[TASK DATA Boundary: Start]
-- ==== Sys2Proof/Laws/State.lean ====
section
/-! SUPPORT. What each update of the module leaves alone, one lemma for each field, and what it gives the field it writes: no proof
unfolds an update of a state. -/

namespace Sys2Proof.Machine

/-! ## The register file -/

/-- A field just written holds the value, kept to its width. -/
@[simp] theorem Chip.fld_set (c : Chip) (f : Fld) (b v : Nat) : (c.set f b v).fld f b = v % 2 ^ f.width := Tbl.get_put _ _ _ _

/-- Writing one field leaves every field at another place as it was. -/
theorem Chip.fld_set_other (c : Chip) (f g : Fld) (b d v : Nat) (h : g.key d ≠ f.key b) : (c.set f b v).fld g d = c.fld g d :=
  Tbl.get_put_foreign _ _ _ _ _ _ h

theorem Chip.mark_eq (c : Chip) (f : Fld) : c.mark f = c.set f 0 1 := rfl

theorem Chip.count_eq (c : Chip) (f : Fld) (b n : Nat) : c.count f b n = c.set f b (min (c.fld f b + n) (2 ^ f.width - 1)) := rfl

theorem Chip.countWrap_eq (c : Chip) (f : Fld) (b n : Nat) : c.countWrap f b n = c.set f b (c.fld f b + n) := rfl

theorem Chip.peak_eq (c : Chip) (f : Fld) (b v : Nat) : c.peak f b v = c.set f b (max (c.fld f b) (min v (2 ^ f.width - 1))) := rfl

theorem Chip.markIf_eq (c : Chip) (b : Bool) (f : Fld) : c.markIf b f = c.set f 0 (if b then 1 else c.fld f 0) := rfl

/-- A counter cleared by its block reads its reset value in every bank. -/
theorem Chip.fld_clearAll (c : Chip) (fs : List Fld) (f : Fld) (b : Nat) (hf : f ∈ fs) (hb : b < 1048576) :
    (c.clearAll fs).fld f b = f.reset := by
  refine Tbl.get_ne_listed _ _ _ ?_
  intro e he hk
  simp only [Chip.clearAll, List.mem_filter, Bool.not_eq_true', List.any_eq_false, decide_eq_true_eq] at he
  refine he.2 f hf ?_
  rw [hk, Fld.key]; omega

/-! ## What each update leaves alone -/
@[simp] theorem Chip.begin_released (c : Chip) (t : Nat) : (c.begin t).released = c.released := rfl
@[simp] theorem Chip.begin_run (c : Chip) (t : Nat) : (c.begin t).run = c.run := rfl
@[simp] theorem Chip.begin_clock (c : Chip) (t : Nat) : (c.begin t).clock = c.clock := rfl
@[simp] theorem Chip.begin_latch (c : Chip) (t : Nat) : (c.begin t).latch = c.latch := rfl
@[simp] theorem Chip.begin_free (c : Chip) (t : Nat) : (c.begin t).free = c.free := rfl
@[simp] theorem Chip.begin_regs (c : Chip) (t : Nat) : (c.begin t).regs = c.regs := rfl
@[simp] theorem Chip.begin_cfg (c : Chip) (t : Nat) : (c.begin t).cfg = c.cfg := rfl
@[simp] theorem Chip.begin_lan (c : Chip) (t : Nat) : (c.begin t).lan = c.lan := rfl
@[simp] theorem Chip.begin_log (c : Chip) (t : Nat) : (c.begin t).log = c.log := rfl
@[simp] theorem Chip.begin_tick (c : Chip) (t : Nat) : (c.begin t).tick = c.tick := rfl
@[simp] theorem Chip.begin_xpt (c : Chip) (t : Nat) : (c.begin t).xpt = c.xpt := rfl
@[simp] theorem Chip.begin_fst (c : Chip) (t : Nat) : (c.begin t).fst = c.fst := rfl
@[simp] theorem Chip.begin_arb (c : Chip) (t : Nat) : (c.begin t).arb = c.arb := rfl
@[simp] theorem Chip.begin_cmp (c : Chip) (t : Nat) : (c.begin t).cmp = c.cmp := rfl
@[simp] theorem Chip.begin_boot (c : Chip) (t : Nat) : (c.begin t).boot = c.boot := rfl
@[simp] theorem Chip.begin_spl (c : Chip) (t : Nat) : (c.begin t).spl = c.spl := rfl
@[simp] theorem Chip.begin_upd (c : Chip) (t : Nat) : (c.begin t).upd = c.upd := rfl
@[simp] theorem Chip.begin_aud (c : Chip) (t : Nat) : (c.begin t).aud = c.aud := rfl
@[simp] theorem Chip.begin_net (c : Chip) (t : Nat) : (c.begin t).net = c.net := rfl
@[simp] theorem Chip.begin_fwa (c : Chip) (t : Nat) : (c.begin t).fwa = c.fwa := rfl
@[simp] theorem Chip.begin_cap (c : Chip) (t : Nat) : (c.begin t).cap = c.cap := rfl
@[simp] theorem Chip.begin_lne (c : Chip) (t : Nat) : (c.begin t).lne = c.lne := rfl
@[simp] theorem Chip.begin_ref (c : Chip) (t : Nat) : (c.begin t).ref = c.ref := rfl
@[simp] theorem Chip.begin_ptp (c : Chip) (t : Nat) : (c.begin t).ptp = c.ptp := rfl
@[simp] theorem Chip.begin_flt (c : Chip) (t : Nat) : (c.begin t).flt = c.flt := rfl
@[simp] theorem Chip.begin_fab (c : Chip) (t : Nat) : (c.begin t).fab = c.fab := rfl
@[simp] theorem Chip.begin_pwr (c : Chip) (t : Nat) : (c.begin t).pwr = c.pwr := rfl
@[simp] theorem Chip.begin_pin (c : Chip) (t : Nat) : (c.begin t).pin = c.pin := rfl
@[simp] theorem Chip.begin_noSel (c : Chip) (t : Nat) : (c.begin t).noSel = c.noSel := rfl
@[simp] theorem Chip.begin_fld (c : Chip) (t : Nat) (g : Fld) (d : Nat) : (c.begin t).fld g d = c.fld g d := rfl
[TASK DATA Boundary: End]
[TASK DATA Boundary: Start]
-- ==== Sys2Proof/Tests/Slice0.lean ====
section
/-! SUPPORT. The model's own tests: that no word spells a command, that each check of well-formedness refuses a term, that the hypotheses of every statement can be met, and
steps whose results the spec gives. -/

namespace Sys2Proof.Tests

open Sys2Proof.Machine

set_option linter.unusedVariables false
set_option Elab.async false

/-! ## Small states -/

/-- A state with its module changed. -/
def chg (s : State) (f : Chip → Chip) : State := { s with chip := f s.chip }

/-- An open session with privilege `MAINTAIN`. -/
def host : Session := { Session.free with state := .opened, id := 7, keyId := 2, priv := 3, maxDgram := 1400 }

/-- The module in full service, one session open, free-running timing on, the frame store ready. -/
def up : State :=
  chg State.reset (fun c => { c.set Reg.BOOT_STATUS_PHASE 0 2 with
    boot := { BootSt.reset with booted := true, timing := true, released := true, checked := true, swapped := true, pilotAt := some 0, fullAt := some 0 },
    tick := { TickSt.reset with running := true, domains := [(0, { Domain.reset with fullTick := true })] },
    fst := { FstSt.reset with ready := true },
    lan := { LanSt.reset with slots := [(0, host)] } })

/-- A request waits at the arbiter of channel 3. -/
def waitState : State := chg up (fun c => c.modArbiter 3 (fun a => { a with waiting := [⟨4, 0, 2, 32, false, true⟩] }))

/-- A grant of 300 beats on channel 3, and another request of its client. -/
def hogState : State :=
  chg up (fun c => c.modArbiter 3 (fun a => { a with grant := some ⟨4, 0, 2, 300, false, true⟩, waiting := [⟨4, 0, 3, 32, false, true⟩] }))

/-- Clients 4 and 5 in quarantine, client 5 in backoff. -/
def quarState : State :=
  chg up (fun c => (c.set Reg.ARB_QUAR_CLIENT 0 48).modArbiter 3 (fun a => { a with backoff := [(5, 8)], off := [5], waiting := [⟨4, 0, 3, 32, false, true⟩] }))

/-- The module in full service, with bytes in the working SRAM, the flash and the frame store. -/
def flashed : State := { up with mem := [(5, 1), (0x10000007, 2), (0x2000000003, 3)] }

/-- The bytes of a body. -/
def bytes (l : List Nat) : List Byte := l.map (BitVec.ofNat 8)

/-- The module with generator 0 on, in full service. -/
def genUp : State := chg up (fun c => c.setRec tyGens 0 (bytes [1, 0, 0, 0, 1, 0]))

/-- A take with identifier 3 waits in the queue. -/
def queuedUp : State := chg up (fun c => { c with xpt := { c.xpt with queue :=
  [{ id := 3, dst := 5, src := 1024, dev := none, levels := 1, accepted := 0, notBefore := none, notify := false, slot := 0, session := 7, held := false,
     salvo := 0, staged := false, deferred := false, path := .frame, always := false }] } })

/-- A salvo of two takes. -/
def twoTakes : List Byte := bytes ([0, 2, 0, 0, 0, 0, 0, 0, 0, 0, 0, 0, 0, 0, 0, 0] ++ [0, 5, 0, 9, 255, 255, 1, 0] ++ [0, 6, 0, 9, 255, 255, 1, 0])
[TASK DATA Boundary: End]
[TASK DATA Boundary: Start]
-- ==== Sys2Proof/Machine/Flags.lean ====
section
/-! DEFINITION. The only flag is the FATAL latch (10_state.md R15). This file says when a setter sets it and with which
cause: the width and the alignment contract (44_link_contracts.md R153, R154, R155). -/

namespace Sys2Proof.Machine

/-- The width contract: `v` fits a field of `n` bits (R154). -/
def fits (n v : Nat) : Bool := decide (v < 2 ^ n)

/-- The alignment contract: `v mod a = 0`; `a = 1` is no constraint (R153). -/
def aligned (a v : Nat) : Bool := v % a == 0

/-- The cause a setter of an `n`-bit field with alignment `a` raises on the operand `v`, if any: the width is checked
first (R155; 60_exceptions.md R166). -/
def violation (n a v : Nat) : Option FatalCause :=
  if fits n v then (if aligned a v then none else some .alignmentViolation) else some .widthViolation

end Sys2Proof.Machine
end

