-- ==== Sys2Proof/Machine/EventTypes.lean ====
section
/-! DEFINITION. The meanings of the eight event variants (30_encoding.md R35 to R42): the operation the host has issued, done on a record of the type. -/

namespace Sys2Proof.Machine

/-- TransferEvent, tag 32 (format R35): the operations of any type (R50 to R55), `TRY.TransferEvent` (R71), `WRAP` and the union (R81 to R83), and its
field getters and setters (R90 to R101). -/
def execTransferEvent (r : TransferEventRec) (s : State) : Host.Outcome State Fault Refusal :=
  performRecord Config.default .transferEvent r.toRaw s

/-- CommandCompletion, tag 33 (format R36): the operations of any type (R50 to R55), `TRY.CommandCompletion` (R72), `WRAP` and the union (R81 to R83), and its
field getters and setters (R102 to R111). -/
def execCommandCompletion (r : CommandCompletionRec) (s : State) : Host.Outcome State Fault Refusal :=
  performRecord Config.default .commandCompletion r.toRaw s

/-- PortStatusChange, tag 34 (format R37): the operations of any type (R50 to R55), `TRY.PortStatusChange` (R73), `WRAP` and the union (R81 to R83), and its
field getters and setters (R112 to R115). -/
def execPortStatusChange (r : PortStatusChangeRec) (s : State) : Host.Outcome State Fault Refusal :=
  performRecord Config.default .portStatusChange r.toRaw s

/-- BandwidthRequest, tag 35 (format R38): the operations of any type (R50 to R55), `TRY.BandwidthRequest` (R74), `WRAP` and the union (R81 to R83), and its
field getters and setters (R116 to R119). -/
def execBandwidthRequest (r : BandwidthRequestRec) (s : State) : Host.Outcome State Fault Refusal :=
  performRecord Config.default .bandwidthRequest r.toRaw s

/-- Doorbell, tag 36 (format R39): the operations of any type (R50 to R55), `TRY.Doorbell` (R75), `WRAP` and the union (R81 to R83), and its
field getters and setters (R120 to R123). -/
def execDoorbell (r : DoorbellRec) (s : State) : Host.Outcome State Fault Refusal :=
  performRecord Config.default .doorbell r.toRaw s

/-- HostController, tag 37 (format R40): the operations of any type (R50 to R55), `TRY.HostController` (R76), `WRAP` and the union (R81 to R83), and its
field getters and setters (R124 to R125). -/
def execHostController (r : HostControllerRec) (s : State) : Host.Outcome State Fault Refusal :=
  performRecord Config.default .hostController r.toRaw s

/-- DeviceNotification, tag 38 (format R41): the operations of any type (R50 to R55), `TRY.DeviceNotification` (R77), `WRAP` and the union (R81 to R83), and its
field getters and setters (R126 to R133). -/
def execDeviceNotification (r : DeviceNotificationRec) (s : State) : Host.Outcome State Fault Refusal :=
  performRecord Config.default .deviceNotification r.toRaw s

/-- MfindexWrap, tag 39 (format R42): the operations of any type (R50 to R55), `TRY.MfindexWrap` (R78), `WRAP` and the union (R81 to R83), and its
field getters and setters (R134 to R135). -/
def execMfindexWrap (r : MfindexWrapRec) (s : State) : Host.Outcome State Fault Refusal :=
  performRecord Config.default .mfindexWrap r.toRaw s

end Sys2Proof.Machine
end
[TASK DATA Boundary: End]
## TASK PROMPT
As listed above, the lines from the line with "c.xpt := rfl" to the line with "c.ptp := rfl" are to be echoed exactly, with both ends included and nothing added.

## TASK RESPONSE
@[simp] theorem Chip.begin_xpt (c : Chip) (t : Nat) : (c.begin t).xpt = c.xpt := rfl
@[simp] theorem Chip.begin_fst (c : Chip) (t : Nat) : (c.begin t).fst = c.fst := rfl
@[simp] theorem Chip.begin_arb (c : Chip) (t : Nat) : (c.begin t).arb = c.arb := rfl
@[simp] theorem Chip.begin_cmp (c : Chip) (t : Nat) : (c.begin t).cmp = c.cmp := rfl
@[simp] theorem Chip.begin_boot (c : Chip) (t : Nat) : (c.begin t).boot = c.boot := rfl
@[simp] theorem Chip.begin_spl (c : Chip) (t : Nat) : (c.begin t).spl = c.spl := rfl
@[simp] theorem Chip.begin_upd (c : Chip) (t : Nat) : (c.begin t).upd = c.upd := rfl
@[simp] theorem Chip.begin_aud (c : Chip) (t : Nat) : (c.begin t).aud = c.aud := rfl
@[simp] theorem Chip.begin_net (c : Chip) (t : Nat) : (c.begin t).net = c.net := rfl
@[simp] theorem Chip.begin_fwa (c : Chip) (t : Nat) : (c.begin t).fwa = c.fwa := rfl
@[simp] theorem Chip.begin_cap (c : Chip) (t : Nat) : (c.begin t).cap = c.cap := rfl
@[simp] theorem Chip.begin_lne (c : Chip) (t : Nat) : (c.begin t).lne = c.lne := rfl
@[simp] theorem Chip.begin_ref (c : Chip) (t : Nat) : (c.begin t).ref = c.ref := rfl
@[simp] theorem Chip.begin_ptp (c : Chip) (t : Nat) : (c.begin t).ptp = c.ptp := rfl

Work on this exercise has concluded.